▶ **What to produce**
Give back, word for word, the line that contains "encode (.checksum bs)" and every line that follows it in the data below.

▶ **Data for this task**
-- ==== Sys2Proof/Certificates/Slice0/Obligations.lean ====
section
/-! DEFINITION. The statements for the provers, from the numbered rules of the spec. `next t` in a statement is the next state
itself, so a statement that gives it states its frame too: every element it does not write is the element of `s`. -/

open Sys2Proof Sys2Proof.Machine

/-! ### Reset -/

/-- The table of R46: every element of the block at its reset value; a buffer and the result hold no value. -/
def Obligations.ResetStateHoldsTheTableOfR46 : Prop :=
  State.reset.crc = 0x00#8 ∧ State.reset.dec.n = 0 ∧ State.reset.dec.crc = 0x00#8 ∧
  State.reset.dec.st = .incomplete ∧ State.reset.dec.exp = false ∧ State.reset.phase = .idle ∧
  State.reset.txLen = 0 ∧ State.reset.txIdx = 0 ∧ State.reset.rxNacks = 0 ∧
  State.reset.statusReg = 0x00#8 ∧ State.reset.diag = .none ∧ State.reset.resultValid = false ∧
  State.reset.claimed = false ∧
  (∀ space addr, State.reset.memRead space addr = none) ∧ State.reset.result = none

/-- R300 and R301: in any state the reset event gives every element of the block its reset value, abandons a transfer without
a status, and leaves the link channels as they are. -/
def Obligations.ResetEventGivesTheResetValues : Prop :=
  ∀ (s : State) (rest : List Input), s.inputs = .reset :: rest →
    ∃ t, step s = .next t ∧
      t.crc = 0x00#8 ∧ t.dec.n = 0 ∧ t.dec.crc = 0x00#8 ∧ t.dec.st = .incomplete ∧ t.dec.exp = false ∧
      t.phase = .idle ∧ t.txLen = 0 ∧ t.txIdx = 0 ∧ t.rxNacks = 0 ∧ t.statusReg = 0x00#8 ∧ t.diag = .none ∧
      t.resultValid = false ∧ t.claimed = false ∧ t.ending = none ∧
      (∀ space addr, t.memRead space addr = none) ∧
      t.inbound = s.inbound ∧ t.outbound = s.outbound

/-! ### Checksum Unit -/

/-- R133. -/
def Obligations.CrcClrClearsTheRegister : Prop :=
  ∀ s : State,
    exec .crcClr s = .next { s with crc := 0x00#8, ending := some .done } ∧
    encode .crcClr = .op ⟨0x0#4, []⟩

/-- R134. -/
def Obligations.CrcUpdFoldsOneByte : Prop :=
  ∀ (b : Byte) (s : State),
    exec (.crcUpd b) s = .next { s with crc := crc8Step s.crc b, ending := some .done } ∧
    encode (.crcUpd b) = .op ⟨0x1#4, [.byte b]⟩

/-- R135. -/
def Obligations.CrcRdReturnsTheRegister : Prop :=
  ∀ s : State,
    exec .crcRd s = .next { s with ending := some (.byte s.crc) } ∧ encode .crcRd = .op ⟨0x2#4, []⟩

/-- R136: `CHECKSUM` is `CRC_CLR`, one `CRC_UPD` a byte in order, `CRC_RD`, and so leaves the result in `CRC.R`. -/
def Obligations.ChecksumIsTheStreamedChecksum : Prop :=
  ∀ (bs : List Byte) (s : State),
    exec (.checksum bs) s =
      .next { s with crc := bs.foldl crc8Step 0x00#8, ending := some (.byte (bs.foldl crc8Step 0x00#8)) } ∧
    encode (.checksum bs) = .op ⟨0x3#4, [.bytes bs]⟩

/-- The eight steps of R132 on a 9-bit value: shift, and subtract the 9-bit generator 0x107 when bit 8 is set; and the table
form of R137: the step depends on the register and the byte only through their exclusive or. -/
def Obligations.CrcStepIsNineBitReduction : Prop :=
  ∀ r b : Byte,
    let nine : Nat → Nat := fun v => if 0x100 ≤ 2 * v then (2 * v) ^^^ 0x107 else 2 * v
    (crc8Step r b).toNat = nine (nine (nine (nine (nine (nine (nine (nine (r.toNat ^^^ b.toNat)))))))) ∧
    crc8Step r b = crc8Step 0x00#8 (r ^^^ b)

/-- Laws (a) to (e) of R139. -/
def Obligations.ChecksumLinearityAndResidue : Prop :=
  crc8 [] = 0x00#8 ∧
  (∀ s : List Byte, crc8 (0x00#8 :: s) = crc8 s) ∧
  (∀ a b : List Byte, a.length = b.length → crc8 (List.zipWith (· ^^^ ·) a b) = crc8 a ^^^ crc8 b) ∧
  (∀ s t : List Byte, crc8 (s ++ t) = t.foldl crc8Step (crc8 s)) ∧
  (∀ s : List Byte, crc8 (s ++ [crc8 s]) = 0x00#8)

▶ **Reply to the exercise**
    encode (.checksum bs) = .op ⟨0x3#4, [.bytes bs]⟩

/-- The eight steps of R132 on a 9-bit value: shift, and subtract the 9-bit generator 0x107 when bit 8 is set; and the table
form of R137: the step depends on the register and the byte only through their exclusive or. -/
def Obligations.CrcStepIsNineBitReduction : Prop :=
  ∀ r b : Byte,
    let nine : Nat → Nat := fun v => if 0x100 ≤ 2 * v then (2 * v) ^^^ 0x107 else 2 * v
    (crc8Step r b).toNat = nine (nine (nine (nine (nine (nine (nine (nine (r.toNat ^^^ b.toNat)))))))) ∧
    crc8Step r b = crc8Step 0x00#8 (r ^^^ b)

/-- Laws (a) to (e) of R139. -/
def Obligations.ChecksumLinearityAndResidue : Prop :=
  crc8 [] = 0x00#8 ∧
  (∀ s : List Byte, crc8 (0x00#8 :: s) = crc8 s) ∧
  (∀ a b : List Byte, a.length = b.length → crc8 (List.zipWith (· ^^^ ·) a b) = crc8 a ^^^ crc8 b) ∧
  (∀ s t : List Byte, crc8 (s ++ t) = t.foldl crc8Step (crc8 s)) ∧
  (∀ s : List Byte, crc8 (s ++ [crc8 s]) = 0x00#8)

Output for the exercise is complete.